With the Union Budget around the corner, I am of the view that it would be a broad-based budget fuelling growth besides addressing inflation concerns.
In my opinion, the following five key factors would help support this growth:
o Skill Development and Education
o Domestic Product Growth
o Export Infrastructure Facilitation
o Access to Healthcare
o Increasing Savings to Support Consumption
o Support Geo-Economic Readiness
Healthcare and Education, in addition to infrastructure, will serve as a catalyst for India’s economic growth since these encourage the expansion of related industries including townships, housing, and construction development projects. These would help boost the economic conditions and provide stability in the hinterlands as well. This is a welcome move as it supports the inclusive growth of the Nation.
Below is my wish list and proposal for Small Finance Banks from the Honourable Finance Minister:
• Priority Sector Lending (PSL) standards should be lender-neutral; that is, standards and the foundation for PSL criteria should be the same for all financial institutions.
• The documentation requirements for affordable housing loans provided by SFBs as part of financial inclusion programmes have to be reduced, so that comfort letters from Gram Panchayats may be obtained in place of a sanctioned plan of the property being funded. It is challenging to secure documentation like sanctioned plans of the property, approved by designated authorities for the land parcels and the homes thereon being built by these strata of society.
• The PSL Threshold of 75% ANBC of the previous year should be reviewed.
• Guidelines for the first batch of 10 SFBs, the overall operation and activities of these banks need to be reviewed.
• The ticket size of Rs. 25 lakh for 50% of the loan book should be reviewed based on an inflation-based amount.
• The establishment of a Joint Liability Group Credit Guarantee Fund (JLG) Loans – credit flow to consumers at the bottom of the pyramid is significantly facilitated by the microfinance industry, which includes SFBs and NBFC MFI. Despite lending to the weakest sectors of the society, the entities have been running with a productive operational structure and strong collection efficiency. But in severe event scenarios (like Covid or demonetization), lending institutions in the microfinance sector have bigger loan losses and therefore more erratic financial performance. The establishment of a credit guarantee fund for joint liability group loans may bode well for the sector’s potential to attract investors, which will increase the amount of money available to society’s most disadvantaged groups for use in creating revenue and stimulating the economy. The government or agency that offers credit insurance may impose a reasonable price on microfinance organisations or borrowers.
The BR Act of 1949 Section 5(ne) should permit a request to be taken into consideration for a threshold review of the substantial interest criterion in relation to the holding of beneficial interest by an individual or his spouse or minor child, whether singly or taken together, in the shares thereof, the amount paid up on which exceeds five lakhs of rupees or ten percent of the paid-up capital of the company, whichever is less in view of the long passage of time.

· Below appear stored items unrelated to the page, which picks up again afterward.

/-- R52, R73, R74: an admitted host read of anything but a cell never written answers, and changes nothing of the block, only the record
of what the host has read. It returns the register's value, except that while BUSY = 1 a result register or a buffer cell returns
a fresh draw of its field's width: a free value. The form of the draw is the model's choice (notes/assumptions/3.md), and so is
leaving out the cells never written while BUSY = 1 (notes/assumptions/6.md). -/
def Obligations.HostReadsHaveNoSideEffect : Prop :=
  ∀ (s : State) (off : BitVec 12), off.toNat % 4 = 0 → regValue (regAt off) s ≠ none →
    let drawn : Prop :=
      (0x030 ≤ off.toNat ∧ off.toNat < 0x058) ∨ (0x100 ≤ off.toNat ∧ off.toNat < 0xAF4)
    let width : Nat :=
      if off.toNat = 0x030 then 16 else if off.toNat = 0x034 then 9 else if off.toNat = 0x038 then 8
      else if off.toNat = 0x048 then 7 else if off.toNat = 0x04C then 2 else if off.toNat < 0x100 then 32
      else if off.toNat < 0x900 then 8 else 16
    ∃ t v, hostStep (.read off .b4) s = .next t ∧
      t = { s with draws := t.draws, seen := { s.seen with reads := s.seen.reads ++ [{ off := off, value := v }] } } ∧
      (busy s = false ∨ ¬ drawn → regValue (regAt off) s = some v ∧ t.draws = s.draws) ∧
      (busy s = true → drawn →
        v = Config.freeDraw s.draws &&& BitVec.ofNat 32 (2 ^ width - 1) ∧ t.draws = s.draws + 1) ∧
      (drawn → v.toNat < 2 ^ width)

/-- R72: an access that is not a 32-bit access at a multiple of 4 is refused, and changes no state; that it stops the model is the
model's form (notes/assumptions/13.md). R50: a read of a cell never written since reset stops too, busy or not; that it does so
while BUSY = 1, where R52 gives an arbitrary value, is the model's reading (notes/assumptions/6.md). -/
def Obligations.RefusedAccessesStop : Prop :=
  ∀ (s : State) (off : BitVec 12) (w : Width) (v : Word),
    ((w ≠ .b4 ∨ off.toNat % 4 ≠ 0) →
      hostStep (.read off w) s = .fault (.refusedAccess off) ∧
      hostStep (.write off w v) s = .fault (.refusedAccess off)) ∧
    (off.toNat % 4 = 0 → 0x100 ≤ off.toNat → off.toNat < 0xAF4 → Memory.read s.mem off.toNat = none →
      hostStep (.read off .b4) s = .fault (.unwrittenCell off.toNat))

/-! ### Reset -/

/-- R261: the state after reset. -/
def Obligations.ResetHasTheSpecsValues : Prop := resetValues State.reset

/-- R260, R261, R262: asserting `rst` in any state is one step after which every piece of state has its reset value, a command in progress
is gone without a completion, and host writes are ignored until `rst` is released. A character in progress in TX is cut off on the
wire; where its cell was never written the model stops instead (R50). In the untimed model the line says whether a character was
in progress (notes/assumptions/8.md and notes/assumptions/9.md). -/
def Obligations.AssertingRstResetsEverything : Prop :=
  ∀ s : State, nextTurn s = .reset true →
    let sk : Time := s.phaseAt + (s.port.txK : Time) * charTime s
    let cutting : Prop :=
      s.phase = .tx ∧
        ((isTimed s = true ∧ sk < s.now ∧ sk + charTime s ≤ s.port.deadline) ∨
         (isTimed s = false ∧ ∃ k, s.line.txChoices.head? = some (.failed k true)))
    let cell : Option Byte := Memory.read s.mem (0x100 + 4 * s.port.txK)
    (¬ (cutting ∧ cell = none) →
      ∃ t, step s = .next t ∧ resetValues t ∧ t.rst = true ∧ t.params = s.params ∧ t.line.present = s.line.present ∧
        (∀ b, cutting → cell = some b →
          ∃ c, t.seen.wire.getLast? = some c ∧ c.byte = b ∧ c.whole = false ∧
            t.seen.wire.length = s.seen.wire.length + 1) ∧
        (¬ cutting → t.seen.wire.length = s.seen.wire.length) ∧
        ∀ v off, off.toNat % 4 = 0 → hostStep (.write off .b4 v) t = .next t) ∧
    (cutting → cell = none → step s = .fault (.unwrittenCell (0x100 + 4 * s.port.txK)))

/-! ### The whole machine -/

/-- The state after reset is sound. -/
def Obligations.ResetStateIsSound : Prop := Sound State.reset

/-- STATUS stays sound: R28, R31, R32 and R33 hold after every step. -/
def Obligations.EveryStepKeepsStatusSound : Prop :=
  ∀ s t : State, statusSound s → step s = .next t → statusSound t

/-- The buffers stay in canonical form, with nothing kept outside their cells. -/
def Obligations.EveryStepKeepsBuffersSound : Prop :=
  ∀ s t : State, sequencerSound s → buffersSound s → step s = .next t → buffersSound t

/-- A sound state steps to a sound state: the phases follow R44, an open transport keeps the configuration it opened with (R37), the
buffers and counters stay in their ranges, and READ_INPUT_REGS's frames stay where it put them. -/
def Obligations.EveryStepKeepsSound : Prop :=
  ∀ s t : State, Sound s → step s = .next t → Sound t

/-- R39, R40, R43, R45: which instructions write which result registers. -/
def Obligations.ResultRegistersHaveTheirWriters : Prop :=
  ∀ (i : Instr) (s t : State), exec i s = .next t →
    (t.regs.crcAcc ≠ s.regs.crcAcc → i = .crcInit ∨ i = .crcUpdate) ∧
    (t.regs.scale ≠ s.regs.scale → i = .decodeTemp ∨ i = .decodeHum) ∧
    (t.regs.rxLen ≠ s.regs.rxLen → i = .readBytes ∨ i = .readInputRegs ∨ s.phase = .decode) ∧
    (t.regs.resultCount ≠ s.regs.resultCount →
      i = .decodeResp ∨ i = .readInputRegs ∨ decoding s = true) ∧
    ((t.regs.diagCalc, t.regs.diagRecv) ≠ (s.regs.diagCalc, s.regs.diagRecv) →
      i = .decodeResp ∨ i = .readInputRegs ∨ decoding s = true) ∧
    ((∃ a, 0x900 ≤ a ∧ a < 0xAF4 ∧ Memory.read t.mem a ≠ Memory.read s.mem a) → sequencerSound s →
      i = .decodeResp ∨ i = .readInputRegs ∨ decoding s = true)

/-- R46, R83: the latches of a command in progress change in no step, whatever the host writes, until a reset. -/
def Obligations.CommandInProgressIsFixed : Prop :=
  ∀ s t : State, step s = .next t → busy s = true → nextTurn s ≠ .reset true → t.latch = s.latch

/-- R80: once a command has completed, no step changes its results until the next acceptance or a reset, but for the cells of TXBUF and
RXBUF, which the host may write. -/
def Obligations.ResultsStayUntilTheNextCommand : Prop :=
  ∀ s t : State, busy s = false → step s = .next t → (∀ v, nextTurn s ≠ .accept v) → nextTurn s ≠ .reset true →
    busy t = false ∧ keepsResultRegs s.regs t.regs ∧
      t.status = { s.status with reject := t.status.reject } ∧ t.port = s.port ∧
      (∀ a, 0x900 ≤ a → Memory.read t.mem a = Memory.read s.mem a)

/-- R110: only the Clock advances the time, and never backwards, but for a reset. -/
def Obligations.TimeNeverGoesBack : Prop :=
  ∀ s t : State, step s = .next t → nextTurn s ≠ .reset true →
    s.now ≤ t.now ∧ (t.now ≠ s.now → nextTurn s = .clock t.now)

/-- R195, and item 20 of spec/93_implementation_defined.md: a command never hangs. From a sound state with a command in progress and an
environment that leaves the inputs alone, whatever characters the line delivers, the command completes within a bounded number
of steps, or stops at the use of an unwritten cell. -/
def Obligations.EveryCommandEnds : Prop :=
  ∀ s : State, Sound s → s.env = [] → s.line.changes = [] → s.resets = [] → busy s = true →
    ∃ n, n ≤ 2048 ∧
      ((∃ t, Host.Core.run core n s = .next t ∧ busy t = false ∧ t.status.done = true) ∨
       (∃ a, Host.Core.run core n s = .fault (.unwrittenCell a)))
end

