/-- Everything a step of an instruction can do. -/
theorem exec_effect {i : Instr} {s t : State} (h : exec i s = .next t) : Effect i s t :=
  match i with
  | .openCmd => execOpen_effect h
  | .closeCmd =>
    plainBody_effect (fun s => { s with port := { s.port with isOpen := false } }) rfl (by simp) (.closed rfl) h
  | .writeBytes => execWriteBytes_effect h
  | .readBytes => execReadBytes_effect h
  | .encodeRir =>
    plainBody_effect (fun s => storeTx (requestFrame s.latch) s) rfl (by simp) (.encoded rfl) h
  | .decodeResp => execDecodeResp_effect h
  | .readInputRegs => execReadInputRegs_effect h
  | .decodeTemp =>
    plainBody_effect (fun s => writeScale (scaleRegs (asI16 s.latch.raw) false) s) rfl (by simp)
      (.scaled (.inl rfl) _) h
  | .decodeHum =>
    plainBody_effect (fun s => writeScale (scaleRegs (s.latch.raw.toNat : Int) true) s) rfl (by simp)
      (.scaled (.inr rfl) _) h
  | .crcInit =>
    plainBody_effect (fun s => { s with regs := { s.regs with crcAcc := 0xFFFF } }) rfl (by simp) (.crc (.inl rfl) _) h
  | .crcUpdate =>
    plainBody_effect
      (fun s => { s with regs := { s.regs with crcAcc := crcStep s.regs.crcAcc (crcOperand s.latch) } }) rfl (by simp)
      (.crc (.inr rfl) _) h
  | .badCmd _ => plainBody_effect id rfl (by simp) (.nothing _) h
  | .rtuReqReadInputRegs _ _ _ _ => execRtuReqReadInputRegs_effect h
  | .rtuRspNormal _ _ _ _ => frameReceived_effect (fun w => by simp [encode]) h
  | .rtuRspException _ _ _ => frameReceived_effect (fun w => by simp [encode]) h

end Sys2Proof.Machine
end

section
/-! SUPPORT. What a step does to the block: the environment's fields left out, it is the clock, a reset, one
instruction's step or one host write. -/

namespace Sys2Proof.Machine

/-- The two states differ only in what the environment is still to do, the inputs' line and what has been seen. -/
def SameBlock (s t : State) : Prop :=
  t = { s with env := t.env, resets := t.resets, line := t.line, draws := t.draws, seen := t.seen }

theorem SameBlock.refl (s : State) : SameBlock s s := rfl

theorem atReset_sameBlock (s : State) : SameBlock s (atReset s) := rfl

theorem atHost_sameBlock (s : State) : SameBlock s (atHost s) := by
  unfold SameBlock; rw [atHost_eq s]

theorem atSequencer_sameBlock (s : State) : SameBlock s (atSequencer s) := by
  unfold SameBlock; rw [atSequencer_eq s]

theorem lineStep_atLine_sameBlock (level : Bool) (s : State) : SameBlock s (lineStep level (atLine s)) := by
  unfold SameBlock; rw [atLine_eq s]; rfl

/-- What is fetched does not depend on what the environment is still to do. -/
theorem fetchInstr_atSequencer (s : State) : fetchInstr (atSequencer s) = fetchInstr s := by
  rw [atSequencer_eq s]; rfl

theorem dueAt_atSequencer (s : State) : dueAt (atSequencer s) = dueAt s := by
  rw [atSequencer_eq s]; rfl

theorem busy_iff (s : State) : busy s = true ↔ s.phase ≠ .idle := by simp [busy]

theorem not_busy_iff (s : State) : busy s = false ↔ s.phase = .idle := by simp [busy]

/-- The instruction runs in the state: as the command an idle block accepts, or as the one the sequencer fetches at an
instant it is due. -/
inductive Runs : Instr → State → Prop
  | accepted (w : Word) {u : State} (hp : u.phase = .idle) (hr : u.rst = false) : Runs (decodeCmd w) u
  | sequenced {u : State} (hp : u.phase ≠ .idle) {d : Time} (hd : dueAt u = some d) (hn : d ≤ u.now) :
      Runs (fetchInstr u) u

/-- What a step does to the block. -/
inductive Turned (s : State) : State → Prop
  | same {t : State} (h : SameBlock s t) : Turned s t
  | clock {tm : Time} (h : s.now < tm) : Turned s (advance tm s)
  | resetOn (u : State) (h : nextTurn s = .reset true) : Turned s (resetState u)
  | resetOff {u : State} (hu : SameBlock s u) : Turned s { u with rst := false }
  | runs {i : Instr} {u t : State} (hu : SameBlock s u) (hi : Runs i u) (h : exec i u = .next t) : Turned s t
  | writes {u : State} (off : BitVec 12) (v : Word) (hu : SameBlock s u) : Turned s (hostWrite (regAt off) v u)

/-- A host's action that is no accepted CMD write reads, or is ignored, or writes one register. -/
theorem hostStep_cases {a : EnvAction} {s t : State} (h : hostStep a s = .next t) :
    (∃ off v n, t = logRead off v { s with draws := n }) ∨ t = s ∨ ∃ off v, t = hostWrite (regAt off) v s := by
  cases a with
  | read off width =>
    simp only [hostStep] at h
    split at h
    · obtain ⟨v, n, rfl⟩ := hostRead_cases h
      exact .inl ⟨_, v, n, rfl⟩
    · cases h
  | write off width v =>
    simp only [hostStep] at h
    split at h
    · cases h
    · split at h <;> cases h
      · exact .inr (.inl rfl)
      · exact .inr (.inr ⟨off, v, rfl⟩)
  | wait =>
    change hostRead (offsetOf .status) s = .next t at h
    obtain ⟨v, n, rfl⟩ := hostRead_cases h
    exact .inl ⟨_, v, n, rfl⟩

• Creating a corpus with NABARD / SIDBI for investments in Tier 2 bonds of banks, especially SFBs & NBFC MFIs (in accordance with refinancing lines offered by them) as this would enable the availability of additional capital and ensure a greater credit flow for the economy/borrower.
• Increase the availability of long-term funding for the industry by allowing banks (including SFBs) to issue bonds to finance the financial inclusion area (with identical exemptions as for bonds for affordable housing and infrastructure requirements).
In addition to addressing inflation issues, I expect the budget priorities to include improved fiscal consolidation to boost growth.
I look forward to a budget that continues to promote growth, an impetus in momentum that the nation has witnessed post the pandemic.